◆ REQUIRED ACTION
Your answer needs to include each line of the records in which the string "keyExchange" can be found.

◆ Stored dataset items
----------

/-- WH_STATUS (R152). -/
def Work.whStatus (w : Work) (c : Nat) : Word :=
  atBit (b2n (w.dev.streams.any (fun m => m.cluster == c && !w.dev.streamOver m))) 31 ||| atBit (w.dev.lanes c).length 24
    ||| atBit (w.dev.hubs.filter (fun h => h.cluster == c && h.tag.isSome)).length 16

/-- CH_STAT of a die node, and of the root (R154). -/
def Work.chStat (w : Work) (node : Nat) : Word :=
  let held := if node = 4 then w.dev.abortedTags.length else (w.dev.scat.filter (fun e => e.node == node && e.held)).length
  atBit held 16 ||| atBit (w.dev.hubSlots.filter (fun h => h.1 == node)).length 0

/-- EB_DRAINED of a context: the newest closed epoch that no started, incomplete GATHER or EMBED_BAG instance holds open (R178). -/
def Work.drained (w : Work) (ctx : Nat) : Word :=
  match w.dev.closedEpoch with
  | none => 0xFFFFFFFF
  | some e =>
    let es := (w.dev.insts.filter (fun i => i.started && w.dev.ctxOf i.gid == ctx && match (i.task? w.dev).bind Task.kind with
      | some .gather => true
      | some .embedBag => true
      | _ => false)).map (·.startEpoch)
    BitVec.ofNat 32 (es.foldl (fun b x => if serialDiff x b ≤ 0 then (x + 2 ^ 32 - 1) % 2 ^ 32 else b) e.toNat)

/-- The table slot that EB_TBL_SEL selects, and EB_TBL_CTL as it reads (R184): 0 for a local table at or
above COUNT, which the context does not have (log 40, DEDUCED). -/
def Work.selSlot (w : Work) (ctx : Nat) : Nat := w.tableSlot ctx (w.rf pgEb .ebTblSel 13 0 ctx)
def Work.tblCtlWord (w : Work) (ctx : Nat) : Word :=
  let s := w.selSlot ctx
  if w.rf pgEb .ebTables 30 16 ctx ≤ w.rf pgEb .ebTblSel 13 0 ctx then 0
  else
  let n := (w.dev.insts.filter (fun i => i.started && i.tblSlot == s && !i.isLane
    && ((i.task? w.dev).bind Task.kind) == some .embedBag)).length
  (look 0 s w.dev.tblCtl &&& 0xC0000000) ||| atBit n 0

/-- HK_STATUS (R276). -/
def Work.hkStatus (w : Work) (c : Nat) : Word :=
  let fs := w.dev.fetches.filter (fun f => f.cluster == c)
  let runs (i : Inst) : Bool := (w.nextReq i).isSome || fs.any (fun f => f.unit == 0 && f.iid == i.iid)
  atBit (b2n (fs.any (fun f => f.unit == 0))) 31 ||| atBit ((w.dev.resident c).filter (fun i => !i.isLane && runs i)).length 24
    ||| atBit fs.length 0

/-- Rows of a stream are still to be read, or are on their way to the reservation. -/
def Work.streamReads (w : Work) (m : McStream) : Bool :=
  let more : Bool := match w.dev.task? m.gid m.ti with
    | some t => !m.stopped && decide (m.read < t.stream.rows)
    | none => false
  more || w.dev.fetches.any (fun f => f.iid == m.iid && f.dest.porter)

/-- Rows of a stream that have been read and are not in every slice of the pitch. -/
def McStream.writes (m : McStream) : Bool :=
  !m.staged.isEmpty || m.recvs.any (fun r => !r.remote && !r.detached && decide (r.landed < m.rows.length))

/-- PT_STATUS (R278). -/
def Work.ptStatus (w : Work) (c : Nat) : Word :=
  let ms := w.dev.streams.filter (fun m => m.cluster == c)
  let busy : Bool := w.dev.fetches.any (fun f => f.cluster == c && f.dest.porter) || ms.any McStream.writes
  atBit (b2n busy) 31 ||| atBit (b2n (ms.any w.streamReads)) 30 ||| atBit (w.dev.kindCount c .copy) 24
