/-- MCTP control, the four management commands and the eight SPDM requests. While the boot processor runs and its rails are
good, every request is answered by exactly one reply. MCTP control sets an endpoint ID from 8 to 254 and no other, reports
it, the version and the message types, and answers any other command as not supported; a message of a type that is not
answered here gets the error of its type. GET_HEALTH, READ_REG, GET_JOURNAL and GET_ERRORS reply with the health bytes, the
register as the PF reads it, the journal entries from an age on and the newest error records. SPDM requests are answered by
their own response; KEY_EXCHANGE is not supported; a challenge and a signed measurement take a fresh nonce and are signed.
No request changes memory. Layouts and codes that the spec leaves to its standards are the model's (logs 41 and 42). -/
def Obligations.ManagementAnswers : Prop :=
  ∀ s : State, s.work.mgmtUp = true →
    (∀ (src command : Nat) (body : List Byte),
      let ans (d : Dev) (code : Nat) (l : List Nat) : Prop := RunsTo (.mctpControl src command body) s
        { d with sent := d.sent ++ [.mgmt src 0 (([0, command, code] ++ l).map (BitVec.ofNat 8))] }
      (command = 1 → 8 ≤ byteAt body 1 → byteAt body 1 ≤ 254 → ans { s.dev with eid := byteAt body 1 } 0 [0, byteAt body 1, 0])
      ∧ (command = 1 → byteAt body 1 < 8 ∨ 254 < byteAt body 1 → ans s.dev 2 [])
      ∧ (command = 2 → ans s.dev 0 [s.dev.eid, 0, 0]) ∧ (command = 4 → ans s.dev 0 [1, 0xF1, 0xF3, 0xF1, 0])
      ∧ (command = 5 → ans s.dev 0 [3, 0, 5, 0x7E]) ∧ (command ∉ [1, 2, 4, 5] → ans s.dev 5 []))
    ∧ (∀ src type : Nat, type ∉ [0, 5, 0x7E] →
      RunsTo (.mctpOtherType src type) s { s.dev with sent := s.dev.sent ++ [.mgmt src type [BitVec.ofNat 8 type, 5]] })
    ∧ (∀ src : Nat,
      RunsTo (.getHealth src) s { s.dev with sent := s.dev.sent ++ [.mgmt src 0x7E (1 :: s.work.health)] }
      ∧ (∀ off : Nat, let x := s.work.readReg (off / 4 * 4) (.fn 0)
          RunsTo (.readReg src off) s { x.2.dev with sent := x.2.dev.sent ++ [.mgmt src 0x7E (2 :: leBytes 4 x.1.toNat)] })
      ∧ (∀ age count : Nat, RunsTo (.getJournal src age count) s
          { s.dev with sent := s.dev.sent ++ [.mgmt src 0x7E (3 :: ((s.dev.boot.journal.drop age).take count).flatMap JEntry.bytes)] })
      ∧ (∀ count : Nat, RunsTo (.getErrors src count) s
          { s.dev with sent := s.dev.sent ++ [.mgmt src 0x7E (4 :: s.work.errorBytes count)] }))
    ∧ (∀ (i : Instr) (r : SpdmReq), (i, r) ∈ [(Instr.getVersion, SpdmReq.version), (.getCapabilities, .capabilities), (.getDigests, .digests),
        (.keyExchange, .keyExchange)] →
      ∃ a : SpdmAns, (s.work.spdm r).1 = a ∧ (a.code = 0x7F ↔ r = .keyExchange) ∧ a.sig = [] ∧
        RunsTo i s { s.dev with sent := s.dev.sent ++ [.spdm a.code (leBytes 1 a.p1 ++ leBytes 1 a.p2 ++ a.body) []] })
    ∧ (∀ hashes sigs : Nat, RunsTo (.negotiateAlgorithms hashes sigs) s
        { s.dev with sent := s.dev.sent ++ [.spdm 0x63 ([0, 0] ++ (leBytes 4 (hashes / 2 % 2 * 2) ++ leBytes 4 (sigs % 2))) []] })
    ∧ (∀ slot off len : Nat,
      (slot = 0 → off ≤ s.work.chain.length →
        let part := (s.work.chain.drop off).take len
        RunsTo (.getCertificate slot off len) s { s.dev with sent := s.dev.sent ++ [.spdm 0x02
          ([0, 0] ++ (leBytes 2 part.length ++ leBytes 2 (s.work.chain.length - off - part.length) ++ part)) []] })
      ∧ (slot ≠ 0 ∨ s.work.chain.length < off →
        RunsTo (.getCertificate slot off len) s { s.dev with sent := s.dev.sent ++ [.spdm 0x7F [1, 0] []] }))
    ∧ (∀ (slot : Nat) (nonce : List Byte),
      (slot = 0 → let a := s.work.spdmSign ⟨0x03, 0, 1, Config.sha384 s.work.chain ++ Config.nonce s.dev.free ++ nonce, []⟩
        RunsTo (.challenge slot nonce) s { s.dev with
          free := s.dev.free + 1, sent := s.dev.sent ++ [.spdm 0x03 ([0, 1] ++ a.body) a.sig] })
      ∧ (slot ≠ 0 → RunsTo (.challenge slot nonce) s { s.dev with sent := s.dev.sent ++ [.spdm 0x7F [1, 0] []] }))
    ∧ (∀ (index : Nat) (signed : Bool) (nonce : List Byte),
      let body := leBytes 1 (measured index).length ++ (measured index).flatMap (fun k => leBytes 1 k ++ s.work.measurement k)
      (index ≠ 0 → measured index ≠ [] → signed = false →
        RunsTo (.getMeasurements index signed nonce) s { s.dev with sent := s.dev.sent ++ [.spdm 0x60 ([10, 0] ++ body) []] })
      ∧ (index = 0 → signed = false →
        RunsTo (.getMeasurements index signed nonce) s { s.dev with sent := s.dev.sent ++ [.spdm 0x60 [10, 0] []] })
      ∧ (index ≠ 0 → measured index = [] →
        RunsTo (.getMeasurements index signed nonce) s { s.dev with sent := s.dev.sent ++ [.spdm 0x7F [1, 0] []] })
      ∧ (index = 0 ∨ measured index ≠ [] → signed = true →
        let a := s.work.spdmSign ⟨0x60, 10, 0, body ++ Config.nonce s.dev.free ++ nonce, []⟩
        RunsTo (.getMeasurements index signed nonce) s { s.dev with
          free := s.dev.free + 1, sent := s.dev.sent ++ [.spdm 0x60 ([10, 0] ++ a.body) a.sig] }))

----------

◆ REPLY TO THE TASK
        (.keyExchange, .keyExchange)] →
      ∃ a : SpdmAns, (s.work.spdm r).1 = a ∧ (a.code = 0x7F ↔ r = .keyExchange) ∧ a.sig = [] ∧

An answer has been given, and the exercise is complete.